-- ==== Sys2Proof/Laws/State.lean ====
section
/-!
SUPPORT. Laws/State.lean: one lemma per field per update of the state, true by rfl, and what a tile, a partition, a pair,
a port or a register reads as after an update of one of them.
-/

namespace Sys2Proof.Machine

/-! ### setTile -/

@[simp] theorem State.setTile_pending (s : State) (t : Nat) (x : Tile) : (s.setTile t x).pending = s.pending := rfl
@[simp] theorem State.setTile_parts (s : State) (t : Nat) (x : Tile) : (s.setTile t x).parts = s.parts := rfl
@[simp] theorem State.setTile_chip (s : State) (t : Nat) (x : Tile) : (s.setTile t x).chip = s.chip := rfl
@[simp] theorem State.setTile_chipLatch (s : State) (t : Nat) (x : Tile) : (s.setTile t x).chipLatch = s.chipLatch := rfl
@[simp] theorem State.setTile_pairs (s : State) (t : Nat) (x : Tile) : (s.setTile t x).pairs = s.pairs := rfl
@[simp] theorem State.setTile_logWins (s : State) (t : Nat) (x : Tile) : (s.setTile t x).logWins = s.logWins := rfl
@[simp] theorem State.setTile_timeAcc (s : State) (t : Nat) (x : Tile) : (s.setTile t x).timeAcc = s.timeAcc := rfl
@[simp] theorem State.setTile_ticks (s : State) (t : Nat) (x : Tile) : (s.setTile t x).ticks = s.ticks := rfl
@[simp] theorem State.setTile_signals (s : State) (t : Nat) (x : Tile) : (s.setTile t x).signals = s.signals := rfl
@[simp] theorem State.setTile_zeroing (s : State) (t : Nat) (x : Tile) : (s.setTile t x).zeroing = s.zeroing := rfl
@[simp] theorem State.setTile_mem (s : State) (t : Nat) (x : Tile) : (s.setTile t x).mem = s.mem := rfl
@[simp] theorem State.setTile_hostMem (s : State) (t : Nat) (x : Tile) : (s.setTile t x).hostMem = s.hostMem := rfl
@[simp] theorem State.setTile_ingressIn (s : State) (t : Nat) (x : Tile) : (s.setTile t x).ingressIn = s.ingressIn := rfl
@[simp] theorem State.setTile_ingressQ (s : State) (t : Nat) (x : Tile) : (s.setTile t x).ingressQ = s.ingressQ := rfl
@[simp] theorem State.setTile_readQ (s : State) (t : Nat) (x : Tile) : (s.setTile t x).readQ = s.readQ := rfl
@[simp] theorem State.setTile_homeGot (s : State) (t : Nat) (x : Tile) : (s.setTile t x).homeGot = s.homeGot := rfl
@[simp] theorem State.setTile_mesh (s : State) (t : Nat) (x : Tile) : (s.setTile t x).mesh = s.mesh := rfl
@[simp] theorem State.setTile_ports (s : State) (t : Nat) (x : Tile) : (s.setTile t x).ports = s.ports := rfl
@[simp] theorem State.setTile_arrivals (s : State) (t : Nat) (x : Tile) : (s.setTile t x).arrivals = s.arrivals := rfl
@[simp] theorem State.setTile_tags (s : State) (t : Nat) (x : Tile) : (s.setTile t x).tags = s.tags := rfl
@[simp] theorem State.setTile_tagQ (s : State) (t : Nat) (x : Tile) : (s.setTile t x).tagQ = s.tagQ := rfl
@[simp] theorem State.setTile_recent (s : State) (t : Nat) (x : Tile) : (s.setTile t x).recent = s.recent := rfl
@[simp] theorem State.setTile_pool (s : State) (t : Nat) (x : Tile) : (s.setTile t x).pool = s.pool := rfl
@[simp] theorem State.setTile_meshStop (s : State) (t : Nat) (x : Tile) : (s.setTile t x).meshStop = s.meshStop := rfl
@[simp] theorem State.setTile_fabGen (s : State) (t : Nat) (x : Tile) : (s.setTile t x).fabGen = s.fabGen := rfl
@[simp] theorem State.setTile_gmSet (s : State) (t : Nat) (x : Tile) : (s.setTile t x).gmSet = s.gmSet := rfl
@[simp] theorem State.setTile_syncRun (s : State) (t : Nat) (x : Tile) : (s.setTile t x).syncRun = s.syncRun := rfl
@[simp] theorem State.setTile_syncAt (s : State) (t : Nat) (x : Tile) : (s.setTile t x).syncAt = s.syncAt := rfl
@[simp] theorem State.setTile_partSys (s : State) (t : Nat) (x : Tile) : (s.setTile t x).partSys = s.partSys := rfl
@[simp] theorem State.setTile_power (s : State) (t : Nat) (x : Tile) : (s.setTile t x).power = s.power := rfl
@[simp] theorem State.setTile_cap (s : State) (t : Nat) (x : Tile) : (s.setTile t x).cap = s.cap := rfl
@[simp] theorem State.setTile_fw (s : State) (t : Nat) (x : Tile) : (s.setTile t x).fw = s.fw := rfl
@[simp] theorem State.setTile_mgmt (s : State) (t : Nat) (x : Tile) : (s.setTile t x).mgmt = s.mgmt := rfl
@[simp] theorem State.setTile_console (s : State) (t : Nat) (x : Tile) : (s.setTile t x).console = s.console := rfl
@[simp] theorem State.setTile_hostRead (s : State) (t : Nat) (x : Tile) : (s.setTile t x).hostRead = s.hostRead := rfl
@[simp] theorem State.setTile_hostUr (s : State) (t : Nat) (x : Tile) : (s.setTile t x).hostUr = s.hostUr := rfl
@[simp] theorem State.setTile_freeCount (s : State) (t : Nat) (x : Tile) : (s.setTile t x).freeCount = s.freeCount := rfl
@[simp] theorem State.setTile_part (s : State) (t : Nat) (x : Tile) (k : Nat) : (s.setTile t x).part k = s.part k := rfl
@[simp] theorem State.setTile_sys (s : State) (t : Nat) (x : Tile) (k : Nat) : (s.setTile t x).sys k = s.sys k := rfl
@[simp] theorem State.setTile_pair (s : State) (t : Nat) (x : Tile) (k : Nat) : (s.setTile t x).pair k = s.pair k := rfl
@[simp] theorem State.setTile_port (s : State) (t : Nat) (x : Tile) (k : Nat) : (s.setTile t x).port k = s.port k := rfl
@[simp] theorem State.setTile_reg (s : State) (t : Nat) (x : Tile) (k : Nat) : (s.setTile t x).reg k = s.reg k := rfl

/-! ### setPart -/

@[simp] theorem State.setPart_pending (s : State) (n : Nat) (x : Part) : (s.setPart n x).pending = s.pending := rfl
@[simp] theorem State.setPart_tiles (s : State) (n : Nat) (x : Part) : (s.setPart n x).tiles = s.tiles := rfl
@[simp] theorem State.setPart_chip (s : State) (n : Nat) (x : Part) : (s.setPart n x).chip = s.chip := rfl
@[simp] theorem State.setPart_chipLatch (s : State) (n : Nat) (x : Part) : (s.setPart n x).chipLatch = s.chipLatch := rfl
@[simp] theorem State.setPart_pairs (s : State) (n : Nat) (x : Part) : (s.setPart n x).pairs = s.pairs := rfl
@[simp] theorem State.setPart_logWins (s : State) (n : Nat) (x : Part) : (s.setPart n x).logWins = s.logWins := rfl
@[simp] theorem State.setPart_timeAcc (s : State) (n : Nat) (x : Part) : (s.setPart n x).timeAcc = s.timeAcc := rfl
@[simp] theorem State.setPart_ticks (s : State) (n : Nat) (x : Part) : (s.setPart n x).ticks = s.ticks := rfl
@[simp] theorem State.setPart_signals (s : State) (n : Nat) (x : Part) : (s.setPart n x).signals = s.signals := rfl
@[simp] theorem State.setPart_zeroing (s : State) (n : Nat) (x : Part) : (s.setPart n x).zeroing = s.zeroing := rfl
@[simp] theorem State.setPart_mem (s : State) (n : Nat) (x : Part) : (s.setPart n x).mem = s.mem := rfl
@[simp] theorem State.setPart_hostMem (s : State) (n : Nat) (x : Part) : (s.setPart n x).hostMem = s.hostMem := rfl
@[simp] theorem State.setPart_ingressIn (s : State) (n : Nat) (x : Part) : (s.setPart n x).ingressIn = s.ingressIn := rfl
@[simp] theorem State.setPart_ingressQ (s : State) (n : Nat) (x : Part) : (s.setPart n x).ingressQ = s.ingressQ := rfl
@[simp] theorem State.setPart_readQ (s : State) (n : Nat) (x : Part) : (s.setPart n x).readQ = s.readQ := rfl
@[simp] theorem State.setPart_homeGot (s : State) (n : Nat) (x : Part) : (s.setPart n x).homeGot = s.homeGot := rfl
@[simp] theorem State.setPart_mesh (s : State) (n : Nat) (x : Part) : (s.setPart n x).mesh = s.mesh := rfl
@[simp] theorem State.setPart_ports (s : State) (n : Nat) (x : Part) : (s.setPart n x).ports = s.ports := rfl
@[simp] theorem State.setPart_arrivals (s : State) (n : Nat) (x : Part) : (s.setPart n x).arrivals = s.arrivals := rfl
@[simp] theorem State.setPart_tags (s : State) (n : Nat) (x : Part) : (s.setPart n x).tags = s.tags := rfl
@[simp] theorem State.setPart_tagQ (s : State) (n : Nat) (x : Part) : (s.setPart n x).tagQ = s.tagQ := rfl
@[simp] theorem State.setPart_recent (s : State) (n : Nat) (x : Part) : (s.setPart n x).recent = s.recent := rfl
@[simp] theorem State.setPart_pool (s : State) (n : Nat) (x : Part) : (s.setPart n x).pool = s.pool := rfl
@[simp] theorem State.setPart_meshStop (s : State) (n : Nat) (x : Part) : (s.setPart n x).meshStop = s.meshStop := rfl
@[simp] theorem State.setPart_fabGen (s : State) (n : Nat) (x : Part) : (s.setPart n x).fabGen = s.fabGen := rfl
@[simp] theorem State.setPart_gmSet (s : State) (n : Nat) (x : Part) : (s.setPart n x).gmSet = s.gmSet := rfl
@[simp] theorem State.setPart_syncRun (s : State) (n : Nat) (x : Part) : (s.setPart n x).syncRun = s.syncRun := rfl
@[simp] theorem State.setPart_syncAt (s : State) (n : Nat) (x : Part) : (s.setPart n x).syncAt = s.syncAt := rfl
@[simp] theorem State.setPart_partSys (s : State) (n : Nat) (x : Part) : (s.setPart n x).partSys = s.partSys := rfl
@[simp] theorem State.setPart_power (s : State) (n : Nat) (x : Part) : (s.setPart n x).power = s.power := rfl
@[simp] theorem State.setPart_cap (s : State) (n : Nat) (x : Part) : (s.setPart n x).cap = s.cap := rfl
@[simp] theorem State.setPart_fw (s : State) (n : Nat) (x : Part) : (s.setPart n x).fw = s.fw := rfl
@[simp] theorem State.setPart_mgmt (s : State) (n : Nat) (x : Part) : (s.setPart n x).mgmt = s.mgmt := rfl
@[simp] theorem State.setPart_console (s : State) (n : Nat) (x : Part) : (s.setPart n x).console = s.console := rfl
@[simp] theorem State.setPart_hostRead (s : State) (n : Nat) (x : Part) : (s.setPart n x).hostRead = s.hostRead := rfl
@[simp] theorem State.setPart_hostUr (s : State) (n : Nat) (x : Part) : (s.setPart n x).hostUr = s.hostUr := rfl
@[simp] theorem State.setPart_freeCount (s : State) (n : Nat) (x : Part) : (s.setPart n x).freeCount = s.freeCount := rfl
@[simp] theorem State.setPart_tile (s : State) (n : Nat) (x : Part) (k : Nat) : (s.setPart n x).tile k = s.tile k := rfl
@[simp] theorem State.setPart_sys (s : State) (n : Nat) (x : Part) (k : Nat) : (s.setPart n x).sys k = s.sys k := rfl
@[simp] theorem State.setPart_pair (s : State) (n : Nat) (x : Part) (k : Nat) : (s.setPart n x).pair k = s.pair k := rfl
@[simp] theorem State.setPart_port (s : State) (n : Nat) (x : Part) (k : Nat) : (s.setPart n x).port k = s.port k := rfl
@[simp] theorem State.setPart_reg (s : State) (n : Nat) (x : Part) (k : Nat) : (s.setPart n x).reg k = s.reg k := rfl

----------------------------------------

GOAL OF THE EXERCISE ->
Set down verbatim only the lines between the start of the data above and the line with "t x).readQ = s.readQ := rfl", both boundaries included.

WRITTEN ANSWER ->
-- ==== Sys2Proof/Laws/State.lean ====
section
/-!
SUPPORT. Laws/State.lean: one lemma per field per update of the state, true by rfl, and what a tile, a partition, a pair,
a port or a register reads as after an update of one of them.
-/

namespace Sys2Proof.Machine

/-! ### setTile -/

@[simp] theorem State.setTile_pending (s : State) (t : Nat) (x : Tile) : (s.setTile t x).pending = s.pending := rfl
@[simp] theorem State.setTile_parts (s : State) (t : Nat) (x : Tile) : (s.setTile t x).parts = s.parts := rfl
@[simp] theorem State.setTile_chip (s : State) (t : Nat) (x : Tile) : (s.setTile t x).chip = s.chip := rfl
@[simp] theorem State.setTile_chipLatch (s : State) (t : Nat) (x : Tile) : (s.setTile t x).chipLatch = s.chipLatch := rfl
@[simp] theorem State.setTile_pairs (s : State) (t : Nat) (x : Tile) : (s.setTile t x).pairs = s.pairs := rfl
@[simp] theorem State.setTile_logWins (s : State) (t : Nat) (x : Tile) : (s.setTile t x).logWins = s.logWins := rfl
@[simp] theorem State.setTile_timeAcc (s : State) (t : Nat) (x : Tile) : (s.setTile t x).timeAcc = s.timeAcc := rfl
@[simp] theorem State.setTile_ticks (s : State) (t : Nat) (x : Tile) : (s.setTile t x).ticks = s.ticks := rfl
@[simp] theorem State.setTile_signals (s : State) (t : Nat) (x : Tile) : (s.setTile t x).signals = s.signals := rfl
@[simp] theorem State.setTile_zeroing (s : State) (t : Nat) (x : Tile) : (s.setTile t x).zeroing = s.zeroing := rfl
@[simp] theorem State.setTile_mem (s : State) (t : Nat) (x : Tile) : (s.setTile t x).mem = s.mem := rfl
@[simp] theorem State.setTile_hostMem (s : State) (t : Nat) (x : Tile) : (s.setTile t x).hostMem = s.hostMem := rfl
@[simp] theorem State.setTile_ingressIn (s : State) (t : Nat) (x : Tile) : (s.setTile t x).ingressIn = s.ingressIn := rfl
@[simp] theorem State.setTile_ingressQ (s : State) (t : Nat) (x : Tile) : (s.setTile t x).ingressQ = s.ingressQ := rfl
@[simp] theorem State.setTile_readQ (s : State) (t : Nat) (x : Tile) : (s.setTile t x).readQ = s.readQ := rfl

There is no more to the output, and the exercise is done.